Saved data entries
/-- CTL (housekeeping), block Dxxxh. -/
def rowsD : List RegRow :=
  [⟨0xD000, 1, 1, [⟨19, 19, .ro, 0⟩, ⟨18, 18, .ro, 0⟩, ⟨7, 0, .ro, 0⟩]⟩, -- CTL_HK_STATUS (R514)
   ⟨0xD001, 1, 1, [⟨11, 0, .ro, 0⟩]⟩, -- CTL_HK_TMAX (R514)
   ⟨0xD002, 1, 1, [⟨19, 19, .rw, 0⟩, ⟨16, 0, .rw, 1000⟩]⟩, -- CTL_HK_CFG (R514)
   ⟨0xD003, 1, 1, [⟨12, 0, .rw, 0⟩]⟩, -- CTL_HK_AIN (R514)
   ⟨0xD004, 1, 1, [⟨15, 0, .lk, 0⟩]⟩, -- CTL_HK_URG (R514)
   ⟨0xD005, 1, 1, [⟨11, 0, .rw, 1600⟩]⟩, -- CTL_HK_TWARN (R514)
   ⟨0xD006, 1, 1, [⟨12, 0, .lk, 4112⟩]⟩, -- CTL_HK_DIODE (R514)
   ⟨0xD007, 1, 1, [⟨19, 17, .lk, 0⟩, ⟨11, 0, .ro, 0⟩]⟩, -- CTL_HK_BIAS (R514)
   ⟨0xD008, 1, 1, [⟨11, 0, .lk, 0⟩]⟩, -- CTL_HK_BSLEW (R514)
   ⟨0xD009, 1, 1, [⟨3, 0, .lk, 0⟩]⟩, -- CTL_HK_BTS (R514)
   ⟨0xD010, 32, 1, [⟨11, 0, .lk, 0⟩]⟩, -- CTL_HK_BTAB (R514)
   ⟨0xD030, 16, 1, [⟨12, 0, .lk, 0⟩]⟩, -- CTL_HK_SUPLIM (R514)
   ⟨0xD041, 1, 1, [⟨19, 0, .rc, 0⟩]⟩, -- CTL_HK_ABORT (R514)
   ⟨0xD042, 1, 1, [⟨19, 0, .rc, 0⟩]⟩, -- CTL_HK_URGCNT (R514)
   ⟨0xD100, 36, 1, [⟨19, 19, .ro, 0⟩, ⟨18, 18, .ro, 0⟩, ⟨11, 0, .ro, 0⟩]⟩, -- CTL_HK_RAW (R514)
   ⟨0xD140, 36, 1, [⟨19, 0, .ro, 0⟩]⟩] -- CTL_HK_VAL (R514)

/-- CTL (Shims), block Exxxh. -/
def rowsE : List RegRow :=
  [⟨0xE000, 1, 1, [⟨19, 19, .rw, 0⟩, ⟨18, 15, .rw, 0⟩, ⟨8, 0, .rw, 0⟩]⟩, -- CTL_SHM_SEL (R495)
   ⟨0xE001, 1, 1, [⟨19, 18, .ro, 0⟩, ⟨17, 17, .ro, 0⟩, ⟨8, 0, .ro, 0⟩]⟩, -- CTL_SHM_STAT (R495)
   ⟨0xE010, 12, 1, [⟨19, 0, .ro, 0⟩]⟩, -- CTL_SHMDIG (R495)
   ⟨0xE01C, 1, 1, [⟨15, 0, .ro, 0⟩]⟩, -- CTL_SHMDIG_TOP (R495)
   ⟨0xE100, 256, 1, [⟨19, 0, .rw, 0⟩]⟩] -- CTL_SHM_DATA (R495)

/-- CTL (boot and attestation), block Fxxxh. -/
def rowsF : List RegRow :=
  [⟨0xF000, 1, 1, [⟨19, 19, .ro, 0⟩, ⟨18, 16, .ro, 0⟩, ⟨15, 8, .ro, 0⟩, ⟨7, 7, .ro, 0⟩, ⟨6, 6, .ro, 0⟩, ⟨5, 5, .ro, 0⟩, ⟨4, 4, .ro, 0⟩, ⟨3, 3, .ro, 0⟩, ⟨2, 2, .ro, 0⟩, ⟨1, 1, .ro, 0⟩, ⟨0, 0, .ro, 0⟩]⟩, -- CTL_BOOT (R492)
   ⟨0xF001, 1, 1, [⟨19, 16, .lk, 0⟩, ⟨15, 12, .lk, 0⟩, ⟨11, 4, .lk, 0⟩, ⟨3, 3, .lk, 0⟩, ⟨2, 2, .lk, 0⟩]⟩, -- CTL_IMGVER (R492)
   ⟨0xF010, 12, 1, [⟨19, 0, .ro, 0⟩]⟩, -- CTL_IMGDIG (R492)
   ⟨0xF01C, 1, 1, [⟨15, 0, .ro, 0⟩]⟩, -- CTL_IMGDIG_TOP (R492)
   ⟨0xF020, 12, 1, [⟨19, 0, .ro, 0⟩]⟩, -- CTL_KEYHASH (R492)
   ⟨0xF02C, 1, 1, [⟨15, 0, .ro, 0⟩]⟩, -- CTL_KEYHASH_TOP (R492)
   ⟨0xF02D, 1, 1, [⟨19, 18, .rw, 0⟩]⟩, -- CTL_RECAL_ARG (R492)
   ⟨0xF030, 12, 1, [⟨19, 0, .rw, 0⟩]⟩, -- CTL_ATT_CHAL (R493)
   ⟨0xF03C, 1, 1, [⟨15, 0, .rw, 0⟩]⟩, -- CTL_ATT_CHAL_TOP (R493)
   ⟨0xF03D, 1, 1, [⟨19, 0, .ro, 0⟩]⟩, -- CTL_ATT_STATE (R493)
   ⟨0xF040, 12, 1, [⟨19, 0, .ro, 0⟩]⟩, -- CTL_ATT_SIG (R493)
   ⟨0xF04C, 1, 1, [⟨15, 0, .ro, 0⟩]⟩, -- CTL_ATT_SIG_TOP (R493)
   ⟨0xF04D, 12, 1, [⟨19, 0, .ro, 0⟩]⟩, -- CTL_ATT_SIG_S (R493)
   ⟨0xF059, 1, 1, [⟨15, 0, .ro, 0⟩]⟩, -- CTL_ATT_SIG_STOP (R493)
   ⟨0xF05A, 1, 1, [⟨11, 0, .ro, 0⟩]⟩, -- CTL_CERT_LEN (R493)
   ⟨0xF05B, 1, 1, [⟨10, 0, .rw, 0⟩]⟩, -- CTL_CERT_ADDR (R493)
   ⟨0xF05C, 1, 1, [⟨15, 0, .ro, 0⟩]⟩, -- CTL_CERT_DATA (R493)
   ⟨0xF080, 1, 1, [⟨19, 18, .rw, 0⟩, ⟨7, 0, .rw, 0⟩]⟩, -- CTL_NVM_OP (R494)
   ⟨0xF081, 1, 1, [⟨19, 0, .rw, 0⟩]⟩, -- CTL_NVM_ADDR (R494)
   ⟨0xF082, 1, 1, [⟨6, 0, .rw, 0⟩]⟩, -- CTL_NVM_ADDR_HI (R494)
   ⟨0xF100, 128, 1, [⟨15, 0, .rw, 0⟩]⟩] -- CTL_NVM_BUF (R494)

/-- The rows of the block that an address falls in. -/
def rowsOf (a : Nat) : List RegRow :=
  match a / 4096 with
  | 0 => rows0
  | 1 => rows1
  | 2 => rows2
  | 3 => rows3
  | 4 => rows4
  | 5 => rows5
  | 6 => rows6
  | 7 => rows7
  | 8 => rows8
  | 9 => rows9
  | 10 => rowsA
  | 11 => rowsB
  | 12 => rowsC
  | 13 => rowsD
  | 14 => rowsE
  | 15 => rowsF
  | _ => []

/-- The row covers the address. -/
def RegRow.has (r : RegRow) (a : Nat) : Bool :=
  Nat.ble r.base a && (a - r.base) % r.stride == 0 && Nat.blt ((a - r.base) / r.stride) r.count

/-- The fields of the register at an address; none where no register stands (R26). -/
def fieldsAt (a : Nat) : Option (List FieldDesc) :=
  ((rowsOf a).find? (RegRow.has · a)).map RegRow.fields

/-- Lay the values of fields out in a word. -/
def pack : List (Nat × Nat) → Nat
  | [] => 0
  | (lo, v) :: r => v * 2 ^ lo + pack r

/-- The reset value of the word at an address. -/
def resetWord (a : Nat) : Word :=
  match fieldsAt a with
  | none => 0
  | some fs => BitVec.ofNat 20 (pack (fs.map fun f => (f.lo, f.reset)))

/-- The bits of the fields that satisfy a test on their access code. -/
def mask (fs : List FieldDesc) (p : Acc → Bool) : Word :=
  BitVec.ofNat 20 (pack ((fs.filter fun f => p f.acc).map fun f => (f.lo, 2 ^ (f.hi + 1 - f.lo) - 1)))

end RegMap

end Sys2Proof.Machine
end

Directions
Only the lines from the beginning of the data above through the line containing "-- CTL_HK_TMAX (R514)" should be repeated, exactly as they appear.

Result of this exercise
/-- CTL (housekeeping), block Dxxxh. -/
def rowsD : List RegRow :=
  [⟨0xD000, 1, 1, [⟨19, 19, .ro, 0⟩, ⟨18, 18, .ro, 0⟩, ⟨7, 0, .ro, 0⟩]⟩, -- CTL_HK_STATUS (R514)
   ⟨0xD001, 1, 1, [⟨11, 0, .ro, 0⟩]⟩, -- CTL_HK_TMAX (R514)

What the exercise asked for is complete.